**REQUIRED WORK:** Find how many lines of the entries contain the word "memory", then report that figure alone.

START SUPPLIED DATA

-- ==== Sys2Proof/Machine/State.lean ====
section
/-! DEFINITION. The state of the CJ-416, block by block (00_scope.md, Functional overview), the reasons a step
can stop, and the state right after a full reset. Plain data throughout. -/

namespace Sys2Proof.Machine

/-! ## The loop table (01_the_loop_table.md) -/

/-- Why a HELD loop is held (R6). -/
inductive HoldReason where
  | host
  | safe
  deriving DecidableEq, Repr

/-- The six loop states; the hold reason is present only while the state is HELD (R6, R9). -/
inductive LoopState where
  | empty
  | idle
  | armed
  | active
  | held (reason : HoldReason)
  | faulted
  deriving DecidableEq, Repr

/-- The instance status of a loop (R6, R10); `noInstance` is the manual's NONE. -/
inductive InstanceStatus where
  | noInstance
  | due
  | running
  | suspended
  deriving DecidableEq, Repr

/-- The eight operations of a stage (R4). -/
inductive StageOp where
  | gain
  | sum
  | lpf
  | pid
  | div
  | rotate
  | atan
  | limit
  deriving DecidableEq, Repr

/-- A stage descriptor. The target byte is kept as received, since every op but GAIN accepts any value of it
(R4, R174). -/
structure StageDesc where
  op : StageOp
  target : Byte
  shift : Fin 16
  setpointFromB : Bool
  deriving DecidableEq, Repr

/-- Where one input of a loop comes from (R3). -/
inductive Binding where
  | zero
  | sample (slot : SlotId)
  | primary (loop : LoopId)
  | secondary (loop : LoopId)
  deriving DecidableEq, Repr

/-- What HOLD_LOOP does to the presented output (R2). -/
inductive HoldAction where
  | last
  | safe
  deriving DecidableEq, Repr

/-- What a release does when an input is stale (R2). -/
inductive StalePolicy where
  | use
  | skip
  | fault
  deriving DecidableEq, Repr

/-- Whether an ARITH mark faults the loop (R2); `proceed` is the manual's CONTINUE. -/
inductive ArithPolicy where
  | proceed
  | fault
  deriving DecidableEq, Repr

/-- Which completions produce OUTPUT reports (R2, R133); `silent` is the manual's NONE. The parameter n or d
stands in `Definition.reportParam`. -/
inductive ReportMode where
  | every
  | divide
  | change
  | silent
  deriving DecidableEq, Repr

/-- A loop's definition, as DEFINE_LOOP wrote it (R2). -/
structure Definition where
  priority : Fin 8
  period : BitVec 16
  offset : BitVec 16
  inputA : Binding
  inputB : Option Binding
  stages : List StageDesc
  outMin : Count
  outMax : Count
  safeValue : Count
  holdAction : HoldAction
  stalePolicy : StalePolicy
  maxAge : BitVec 16
  missLimit : BitVec 8
  arithPolicy : ArithPolicy
  reportMode : ReportMode
  reportParam : BitVec 16
  includeSecondary : Bool
  alarmMask : FlagSet
  deriving DecidableEq, Repr

/-- The four coefficient words of one stage (R52). -/
structure Coefs where
  c0 : Count
  c1 : Count
  c2 : Count
  c3 : Count
  deriving DecidableEq, Repr

/-- A coefficient bank: four stages of four words (R52). -/
abbrev Bank := Vector Coefs 4

/-- The memory words and the seeded flag of one stage (R5). -/
structure StageMem where
  word1 : MemWord
  word2 : MemWord
  word3 : MemWord
  seeded : Bool
  deriving DecidableEq, Repr

/-- The seven statistics of a loop, sixteen-bit counters that stop at 65 535 (R8). -/
structure Statistics where
  releasesTaken : BitVec 16
  completions : BitVec 16
  misses : BitVec 16
  skips : BitVec 16
  preemptions : BitVec 16
  saturations : BitVec 16
  outputsDropped : BitVec 16
  deriving DecidableEq, Repr

/-- The alarm record of a loop, owned by the alarm unit (R118). -/
structure AlarmRecord where
  latched : FlagSet
  mask : FlagSet
  owed : FlagSet
  deriving DecidableEq, Repr

/-- A loop entry (R1). -/
structure LoopEntry where
  definition : Option Definition
  activeBank : Bank
  pendingBank : Bank
  commitPending : Bool
  primary : Count
  secondary : Count
  mem : Vector StageMem 4
  state : LoopState
  status : InstanceStatus
  nextRelease : Option Tick
  missCount : BitVec 8
  outputValid : Bool
  safeSub : Bool
  lastReported : Option Count
  divideCounter : BitVec 8
  stats : Statistics
  alarms : AlarmRecord
  deriving DecidableEq, Repr

/-! ## The sample store (04_the_sample_store_and_input_binding.md) -/

/-- A sample slot (R64). -/
structure SampleSlot where
  value : Count
  stamp : Tick
  written : Bool
  deriving DecidableEq, Repr

/-! ## The time base (05_time_base_and_releases.md) -/

/-- The time base: the tick length N as last set, the length N of the tick interval now running, and the tick
count (R79, R80). The next-release ticks stand in the loop entries. -/
structure TimeBase where
  tickLength : Nat
  intervalLength : Nat
  tick : Tick
  deriving DecidableEq, Repr

/-! ## The computation unit (06_the_computation_unit.md) -/

/-- The memory words a stage proposes: the second word only where the op uses one (R30, R5). -/
structure Proposal where
  word1 : MemWord
  word2 : Option MemWord
  deriving DecidableEq, Repr

/-- The three marks an instance carries (R31). -/
structure Marks where
  sat : Bool
  stale : Bool
  arith : Bool
  deriving DecidableEq, Repr

/-- An instance (R97). `nextStage` is the next stage index, 1 to the stage count plus 1. -/
structure Instance where
  loop : LoopId
  releaseTick : Tick
  priority : Fin 8
  a : Count
  b : Count
  nextStage : Nat
  proposals : Vector (Option Proposal) 4
  marks : Marks
  abandoned : Bool
  deriving DecidableEq, Repr

/-- The three states of the computation unit (R102). -/
inductive UnitState where
  | idle
  | stage
  | choice
  deriving DecidableEq, Repr

/-- The computation unit: its state, the due queue from head to tail, the running slot and the suspension
stack from top to bottom (R98, R99, R102, R108). -/
structure CompUnit where
  state : UnitState
  due : List Instance
  running : Option Instance
  stack : List Instance
  deriving DecidableEq, Repr

/-! ## The mode controller (11_supervision_and_safe_mode.md) -/

/-- The engine mode (R181). -/
inductive Mode where
  | safe
  | run
  deriving DecidableEq, Repr

/-- The SAFE cause (R181). -/
inductive SafeCause where
  | reset
  | host
  | supervision
  | linkMute
  deriving DecidableEq, Repr

/-- The reset cause (R189). -/
inductive ResetCause where
  | powerOn
  | pin
  | command
  deriving DecidableEq, Repr

/-- The level of an output pin. -/
inductive Level where
  | low
  | high
  deriving DecidableEq, Repr

/-- The mode controller (R181, R182, R187, R189, R191). `supTimer` is `none` while the supervision timer is
stopped, and otherwise the time to expiry in milliseconds it was last started with (log entry 5).
`resetPending` is the RESET-pending condition, in which the dispatcher takes no slot (R171, R191). -/
structure ModeController where
  mode : Mode
  safeCause : SafeCause
  safeN : Level
  supInterval : Nat
  supTimer : Option Nat
  resetCause : ResetCause
  powerOnFlag : Bool
  resetPending : Bool
  deriving DecidableEq, Repr

/-! ## The report unit (08_the_report_stream.md) -/

/-- The ENGINE events (R130). -/
inductive EngineEvent where
  | safeEntered (cause : SafeCause)
  | runEntered
  | linkWarn
  | linkOk
  | muteLeft
  | linkReset
  | reportsDropped (count : BitVec 16)
  deriving DecidableEq, Repr

/-- The content of an OUTPUT report (R130). -/
structure OutputReport where
  loop : LoopId
  primary : Count
  secondary : Option Count
  releaseTick : Tick
  safe : Bool
  stale : Bool
  sat : Bool
  deriving DecidableEq, Repr

/-- The content of an ALARM report (R130). -/
structure AlarmReport where
  loop : LoopId
  latched : FlagSet
  newly : FlagSet
  deriving DecidableEq, Repr

/-- The content of a report, by its kind (R130). -/
inductive Report where
  | output (r : OutputReport)
  | alarm (r : AlarmReport)
  | engine (e : EngineEvent)
  | boot (cause : ResetCause) (powerOnFlag : Bool) (revision : Byte)
  deriving DecidableEq, Repr

/-- The state of a report entry; the RSN is absent in QUEUED (R130, R131). -/
inductive EntryState where
  | queued
  | sent (rsn : Byte)
  | resend (rsn : Byte)
  deriving DecidableEq, Repr

/-- An entry of the report store (R130). -/
structure ReportEntry where
  report : Report
  state : EntryState
  retryCount : Nat
  deriving DecidableEq, Repr

/-- The report unit (R130). `retryTimer` is `none` while the timer is stopped, and otherwise the time to
expiry in milliseconds it was last started with (log entry 5). -/
structure ReportUnit where
  store : List ReportEntry
  nextRsn : Byte
  window : Nat
  defaultWindow : Nat
  retryTimer : Option Nat
  retryTimeout : Nat
  retryLimit : Nat
  engineOwed : List EngineEvent
  droppedCount : BitVec 16
  deriving DecidableEq, Repr

/-! ## The link unit (09_the_serial_link.md) -/

/-- The receiver with its partial frame (R154): `header` holds KIND and TAG as far as they have come, `check`
the high check byte once it has. -/
inductive Receiver where
  | hunt
  | header (got : List Byte)
  | body (kind tag len : Byte) (payload : List Byte)
  | check (kind tag : Byte) (payload : List Byte) (high : Option Byte)
  deriving DecidableEq, Repr

/-- The gap timer; `held` is its standing still behind an undecided byte (R154, R157). -/
inductive GapTimer where
  | stopped
  | running
  | held
  deriving DecidableEq, Repr

/-- What RXD is doing, as far as the receiver's rules depend on it: `taking` while the receiver takes bytes;
`undecided` while RXD stays low after an all-zero byte with a low stop bit (R157); `breakLow` while it stays low
after a recognised break (R167); `startUpLow` while it stays low from start-up (R167). -/
inductive RxdState where
  | taking
  | undecided
  | breakLow
  | startUpLow
  deriving DecidableEq, Repr

/-- A received frame in an inbound slot: KIND, TAG and payload; LEN is the payload's length (R159). -/
structure Frame where
  kind : Byte
  tag : Byte
  payload : List Byte
  deriving DecidableEq, Repr

/-- A response frame in the response queue; `ofReset` marks the one that answers a RESET request that has
passed its checks (R160, R191). -/
structure Response where
  kind : Byte
  tag : Byte
  payload : List Byte
  ofReset : Bool
  deriving DecidableEq, Repr

/-- The transmitter: idle, or sending one frame, of which all the bytes from SYNC to CHECK are held; `ofReset`
as in `Response` (R161). TXD stands high while it is idle (R152). -/
inductive Transmitter where
  | idle
  | sending (bytes : List Byte) (ofReset : Bool)
  deriving DecidableEq, Repr

/-- The link state (R164). -/
inductive LinkState where
  | ok
  | warn
  | mute
  deriving DecidableEq, Repr

/-- The six link counters, sixteen bits each, that stop at 65 535 (R166). -/
structure LinkCounters where
  crcErrors : BitVec 16
  lengthErrors : BitVec 16
  gapErrors : BitVec 16
  overruns : BitVec 16
  protocolErrors : BitVec 16
  breaks : BitVec 16
  deriving DecidableEq, Repr

/-- The link unit (R152, R154, R159 to R164, R166, R194). `lineRate` is the strap setting sampled at the last
full reset. -/
structure LinkUnit where
  lineRate : Straps
  rx : Receiver
  gapTimer : GapTimer
  rxd : RxdState
  slots : List Frame
  responses : List Response
  tx : Transmitter
  lec : BitVec 8
  state : LinkState
  counters : LinkCounters
  startUpHold : Bool
  deriving DecidableEq, Repr

/-! ## The whole part -/

/-- Whether the part is held in reset, before start-up, or running (R193). -/
inductive Power where
  | inReset
  | running
  deriving DecidableEq, Repr

/-- The state of the CJ-416. `alertN` is the level of the ALERT_N pin (R122); SAFE_N stands in the mode
controller, TXD in the transmitter. `choices` counts the free choices made so far and `pending` is the queue of
waiting commands: both are the model's own. -/
structure State where
  power : Power
  loops : Vector LoopEntry 16
  samples : Vector SampleSlot 32
  time : TimeBase
  cu : CompUnit
  ctl : ModeController
  alertN : Level
  rep : ReportUnit
  link : LinkUnit
  choices : Nat
  pending : List Instr
  deriving DecidableEq, Repr

/-- The reasons a step can stop with a fault: none. Every command of the table runs, so nothing raises a fault;
an empty type is the safe choice, since no theorem can be gained from it. -/
inductive Fault where
  deriving DecidableEq, Repr

/-- The reasons a step can be refused. -/
inductive Refusal where
  /-- Raised by an arm of `exec` that has no meaning yet, under its row's mnemonic; safe. No arm raises it. -/
  | notModelled (mnemonic : String)
  deriving DecidableEq, Repr

/-! ## Reset values -/

/-- A stage's words as a full reset leaves them (R1). -/
def Coefs.zero : Coefs := ⟨0, 0, 0, 0⟩

/-- A coefficient bank of zeros (R1, R52). -/
def bankZero : Bank := Vector.replicate 4 Coefs.zero

/-- The memory of an unseeded stage (R1, R50). -/
def StageMem.fresh : StageMem := ⟨0, 0, 0, false⟩

/-- Runtime memory words started afresh (R14, R16). -/
def memFresh : Vector StageMem 4 := Vector.replicate 4 StageMem.fresh

/-- All statistics 0 (R8). -/
def Statistics.zero : Statistics := ⟨0, 0, 0, 0, 0, 0, 0⟩

/-- All five alarm flags (R118). -/
def allFlags : FlagSet := 0b11111

/-- The loop entry of an EMPTY loop, as a full reset and CLEAR_LOOP leave it (R1, R19, R118). -/
def LoopEntry.reset : LoopEntry where
  definition := none
  activeBank := bankZero
  pendingBank := bankZero
  commitPending := false
  primary := 0
  secondary := 0
  mem := memFresh
  state := .empty
  status := .noInstance
  nextRelease := none
  missCount := 0
  outputValid := false
  safeSub := false
  lastReported := none
  divideCounter := 0
  stats := .zero
  alarms := ⟨0, allFlags, 0⟩

/-- A slot never written (R64). -/
def SampleSlot.reset : SampleSlot := ⟨0, 0, false⟩

/-- The time base after a full reset (R79, R80). -/
def TimeBase.reset : TimeBase := ⟨20, 20, 0⟩

/-- The computation unit after a full reset (R99, R102, R108). -/
def CompUnit.reset : CompUnit := ⟨.idle, [], none, []⟩

/-- The report unit after a full reset, before start-up (R151). -/
def ReportUnit.reset : ReportUnit := ⟨[], 0, 4, 4, none, 50, 3, [], 0⟩

/-- The link unit after a full reset with the straps at `straps` (R170, R152). -/
def LinkUnit.reset (straps : Straps) : LinkUnit :=
  ⟨straps, .hunt, .stopped, .taking, [], [], .idle, 0, .ok, ⟨0, 0, 0, 0, 0, 0⟩, false⟩

/-- The mode controller after a full reset with this reset cause record (R193, R187, R189). -/
def ModeController.reset (cause : ResetCause) (powerOnFlag : Bool) : ModeController :=
  ⟨.safe, .reset, .low, 0, none, cause, powerOnFlag, false⟩

/-- The part right after a power-on reset, before the reset ends: every block at its reset values (R193).
DESIGN CHOICE (log entry 4): the straps stand at 00, and the part is still in reset, so that START_UP is the
first event. -/
def State.reset : State where
  power := .inReset
  loops := Vector.replicate 16 LoopEntry.reset
  samples := Vector.replicate 32 SampleSlot.reset
  time := .reset
  cu := .reset
  ctl := .reset .powerOn true
  alertN := .high
  rep := .reset
  link := .reset 0
  choices := 0
  pending := []

end Sys2Proof.Machine
end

END SUPPLIED DATA

**OUTPUT OF THE EXERCISE:** 4